The expected answer comprises all lines from the entries that contain the string "fieldN".

[[ Given data open ]]

/-- R442, R444, R499, R527: RESET_L low resets the device at once, or after the final commit that is being written; its release,
or the last rail coming into range, starts the ROM, which samples the straps and takes the image from the source that they
name. The model's choices in it: log entries 16, 63 and 64. -/
def Obligations.ResetPinsStartTheRom : Prop :=
  ∀ (s : State) (t : Nat), s.dev.boot.vin = true →
    (s.dev.log.running = false → ∀ w, w = false ∨ s.dev.boot.pwrfail = true →
      Runs (.resetLAssert t w) s fun s' =>
        s'.dev.boot.resetL = true ∧ s'.dev.boot.started = false ∧ s'.dev.boot.operational = false ∧ s'.dev.boot.count = s.dev.boot.count
          ∧ s'.dev.sec.alarm = s.dev.sec.alarm ∧ s'.dev.sec.window = false ∧ s'.dev.tim.running = false ∧ s'.dev.par.pending = []
          ∧ s'.dev.flt.cast0 = s.dev.flt.cast0 ∧ s'.safe = s.safe ∧ s'.otp = s.otp ∧ s'.flash.slots = s.flash.slots
          ∧ s'.dev.out = (s.at t).dev.out ∧ s'.pending = s.pending) ∧
    (s.dev.log.running = true → ∀ w, Runs (.resetLAssert t w) s fun s' =>
      s'.dev.boot = { s.dev.boot with resetL := true, resetWaits := true, releaseWaits := none } ∧ Only [.boot] t s s') ∧
    (∀ (b : BootInputs) (v : Nat), b.straps.length = 8 → strapValue b.straps = some v → b.refclk = true → b.ioRails = true →
      b.readsAgree = true → s.dev.boot.started = false → s.otp.erasing = false → s.otp.lifecycle ≠ 3 →
      let booted := fun (s' : State) => s'.dev.boot.started = true ∧ s'.dev.boot.began = s.now t ∧ s'.dev.boot.count = s.dev.boot.count + 1
        ∧ s'.dev.boot.twinSel = bitN v 0 ∧ s'.dev.boot.segId = fieldN v 1 4 ∧ s'.dev.boot.source = fieldN v 5 2 ∧ s'.safe = s.safe ∧ s'.otp = s.otp
      (s.dev.boot.resetWaits = false →
        (fieldN v 5 2 = 1 → Runs (.resetLRelease t b) s fun s' => booted s' ∧ s'.dev.boot.pcieBoot = true ∧ Only [.boot] t s s') ∧
        (fieldN v 5 2 = 3 → Runs (.resetLRelease t b) s fun s' => booted s' ∧ s'.dev.boot.halted = true
          ∧ s'.dev.out = (s.at t).dev.out ++ [.uart Ev.SYS_BOOT_FAIL] ∧ Only [.boot, .out] t s s') ∧
        (fieldN v 5 2 = 0 → ∀ m, s.flash.slots.find s.flash.active = some m → imageCheck s.otp m = none →
          s.dev.par.copy0.good = true → s.dev.par.copy1.good = true → b.dramTrained = true → b.journalTorn = false →
          Runs (.resetLRelease t b) s fun s' => booted s' ∧ s'.dev.boot.hasImage = true ∧ s'.dev.boot.slot = s.flash.active
            ∧ s'.dev.boot.fallback = s.dev.boot.fallback ∧ s'.dev.boot.sv = m.field 0xC 2 ∧ s'.dev.par.loaded = true
            ∧ s'.dev.par.active = (if s.dev.par.copy0.gen < s.dev.par.copy1.gen then s.dev.par.copy1.vals else s.dev.par.copy0.vals)
            ∧ s'.dev.log.nextSeq = s.dev.log.nextSeq ∧ s'.dev.log.works = b.journalWorks ∧ Only [.boot, .flt, .par, .log, .host] t s s') ∧
        (fieldN v 5 2 = 0 → s.flash.slots = [] → b.pcieTrains = false → Runs (.resetLRelease t b) s fun s' =>
          booted s' ∧ s'.dev.boot.halted = true ∧ s'.dev.boot.hasImage = s.dev.boot.hasImage)) ∧
      (s.dev.boot.resetL = false → fieldN v 5 2 = 1 → Runs (.ioRailsInRange t b) s fun s' =>
        booted s' ∧ s'.dev.boot.ioRails = true ∧ s'.dev.boot.pcieBoot = true ∧ Only [.boot] t s s') ∧
      (s.dev.boot.resetWaits = true → Runs (.resetLRelease t b) s fun s' =>
        s'.dev.boot = { s.dev.boot with resetL := false, ioRails := b.ioRails, releaseWaits := some b } ∧ Only [.boot] t s s'))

[[ Given data closed ]]

» Reply
        ∧ s'.dev.boot.twinSel = bitN v 0 ∧ s'.dev.boot.segId = fieldN v 1 4 ∧ s'.dev.boot.source = fieldN v 5 2 ∧ s'.safe = s.safe ∧ s'.otp = s.otp
        (fieldN v 5 2 = 1 → Runs (.resetLRelease t b) s fun s' => booted s' ∧ s'.dev.boot.pcieBoot = true ∧ Only [.boot] t s s') ∧
        (fieldN v 5 2 = 3 → Runs (.resetLRelease t b) s fun s' => booted s' ∧ s'.dev.boot.halted = true
        (fieldN v 5 2 = 0 → ∀ m, s.flash.slots.find s.flash.active = some m → imageCheck s.otp m = none →
        (fieldN v 5 2 = 0 → s.flash.slots = [] → b.pcieTrains = false → Runs (.resetLRelease t b) s fun s' =>
      (s.dev.boot.resetL = false → fieldN v 5 2 = 1 → Runs (.ioRailsInRange t b) s fun s' =>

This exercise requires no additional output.